[Stored items]
/-- Reading and writing the time of day: Reading the hours of a clock that is not frozen freezes what the other
three registers read as for any number of cycles until the tenths are read; writing the hours stops the clock for
any number of cycles and stores bits 7 and 4 to 0 of the byte, the bits R350 gives that register (that bits a
register does not have are dropped is the model's choice, log 14), and writing the tenths starts it.
(60_exceptions.md R350, 60_exceptions.md R358) -/
def Obligations.TimeOfDayFreezesAndStops : Prop :=
  ∀ (t : Tod) (v : Byte) (std : VideoStandard) (todin : Bool),
    (t.latched = false → (t.read 3).1 = t.clock.hours ∧
      (∀ k : Nat, let u := Nat.repeat (Tod.tick std todin) k (t.read 3).2
        (u.read 1).1 = t.clock.seconds ∧ (u.read 2).1 = t.clock.minutes ∧ (u.read 0).1 = t.clock.tenths ∧
        (u.read 0).2.latched = false)) ∧
    (∀ k : Nat, (Nat.repeat (Tod.tick std todin) k (t.writeClock 3 v)).clock = (t.writeClock 3 v).clock) ∧
    (t.writeClock 3 v).clock.hours = v &&& 0x9F ∧ (t.writeClock 0 v).stopped = false

/-- Breakpoints and watches: At the boundary the machine enters the Monitor exactly when an enabled execute
breakpoint stands at PC and the next step is a fetch, or an access of the step just made, dummy accesses
included, touched the address of an enabled read or write watch; nothing of the machine changes.
(60_exceptions.md R381, 60_exceptions.md R382) -/
def Obligations.BreakpointsSuspendAtTheBoundary : Prop :=
  ∀ s : State,
    let hit : Breakpoint → Prop := fun b => b.enabled = true ∧
      ((b.kind = .execute ∧ b.addr = s.cpu.pc ∧ s.cpu.jammed = false ∧ s.cpu.intLatch = none) ∨
       (b.kind = .read ∧ ∃ v, BusAccess.read b.addr v ∈ s.trace) ∨ (b.kind = .write ∧
         ∃ v, BusAccess.write b.addr v ∈ s.trace))
    ((∃ b ∈ s.session.breakpoints, hit b) →
      (checkBreakpoints s).session.lifecycle = .inMonitor ∧ (checkBreakpoints s).session.monitor = .awaitingCommand ∧
      { checkBreakpoints s with session := s.session } = s) ∧
    ((¬∃ b ∈ s.session.breakpoints, hit b) → checkBreakpoints s = s)

/-- The phase accumulators, the noise registers and the registers of the audio chip: In a tick each voice's
accumulator advances by its frequency modulo 2^24, is held at 0 by TEST, and without the SYNC bit by nothing
else; the noise register is clocked when bit 19 rises, with bit 22 XOR bit 17 as feedback (for a voice with the
SYNC bit the accumulator after hard sync clocks it: the order within a tick is the model's choice, log 17); the
envelope counter moves by at most one (the model's choice, log 17: the rates are not given); registers $00 to $18
and above $1C drive no read, the paddles read $FF and ENV3 is voice 3's envelope; no CPU read changes the chip.
(60_exceptions.md R361, 60_exceptions.md R362, 60_exceptions.md R363) -/
def Obligations.AudioVoicesAdvanceEachTick : Prop :=
  ∀ (c : Sid) (i : Fin 3) (n : BitVec 5),
    let v := c.voice i
    let w := c.tickVoices.voice i
    (v.control.getLsbD 1 = false →
      w.acc = (if v.control.getLsbD 3 then 0 else v.acc + BitVec.ofNat 24 v.freq.toNat)) ∧
    (v.control.getLsbD 3 = true → w.acc = 0) ∧
    w.noise = (if w.acc.getLsbD 19 && !v.acc.getLsbD 19 then
        BitVec.ofNat 23 (2 * v.noise.toNat) ||| BitVec.ofNat 23 ((v.noise.getLsbD 22) ^^ (v.noise.getLsbD 17)).toNat
      else v.noise) ∧
    (w.env = v.env ∨ w.env = v.env + 1 ∨ w.env = v.env - 1) ∧
    (w.freq = v.freq ∧ w.pw = v.pw ∧ w.control = v.control) ∧
    (∀ draw : Nat, (n.toNat < 0x19 ∨ 0x1D ≤ n.toNat → c.read n draw = none) ∧
      c.read 0x19 draw = some 0xFF ∧ c.read 0x1A draw = some 0xFF ∧ c.read 0x1C draw = some c.v3.env) ∧
    ∀ (s : State) (a : Word), (s.busRead a).2.sid = s.sid

/-- The ports of the CIAs: joysticks, keys and the serial bus: With no key pressed and steady joysticks, ports A
and B of CIA1 read as the output latch where the direction is output and 1 where it is input, with the closed
switches of joystick ports 2 and 1 pulling low; one pressed key pulls its column low when its row is driven low;
with no drive attached the two serial inputs of CIA2 read low exactly when the machine itself pulls CLK or DATA.
Two readings are the model's own: that a row is driven by port A's own latch and direction, without the pins a
joystick pulls low (log 13), and that a joystick whose value has not changed since the latest read reads as that
value (log 12). (60_exceptions.md R351, 60_exceptions.md R354, 60_exceptions.md R360, 60_exceptions.md R365,
60_exceptions.md R366) -/
def Obligations.CiaPortsSeeThePins : Prop :=
  ∀ s : State, s.store 0xDC00 = .io → s.input.joy1.earlier = [] → s.input.joy2.earlier = [] → s.input.keys = [] →
    s.cia1.ta.ctrl.getLsbD 1 = false → s.cia1.tb.ctrl.getLsbD 1 = false →
    (s.busRead 0xDC00).1 = ((s.cia1.pra &&& s.cia1.ddra) ||| ~~~s.cia1.ddra) &&& ~~~(s.input.joy2.now.zeroExtend 8) ∧
    (s.busRead 0xDC01).1 = ((s.cia1.prb &&& s.cia1.ddrb) ||| ~~~s.cia1.ddrb) &&& ~~~(s.input.joy1.now.zeroExtend 8) ∧
    (∀ r c : Fin 8, ({ s with input := { s.input with keys := [(r, c)] } }.busRead 0xDC01).1 =
      (s.busRead 0xDC01).1 &&&
        (if ((s.cia1.pra &&& s.cia1.ddra) ||| ~~~s.cia1.ddra).getLsbD r then 0xFF else ~~~(1#8 <<< c.val))) ∧
    (s.input.drives = [] →
      (s.busRead 0xDD00).1 = ((s.cia2.pra &&& s.cia2.ddra) ||| ~~~s.cia2.ddra) &&&
        ~~~(BitVec.ofNat 8 (64 * ((s.cia2.pra &&& s.cia2.ddra).getLsbD 4).toNat) |||
            BitVec.ofNat 8 (128 * ((s.cia2.pra &&& s.cia2.ddra).getLsbD 5).toNat)))
end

> Prompt
If a line above holds the string "kind", return it as it stands.

> Response
      ((b.kind = .execute ∧ b.addr = s.cpu.pc ∧ s.cpu.jammed = false ∧ s.cpu.intLatch = none) ∨
       (b.kind = .read ∧ ∃ v, BusAccess.read b.addr v ∈ s.trace) ∨ (b.kind = .write ∧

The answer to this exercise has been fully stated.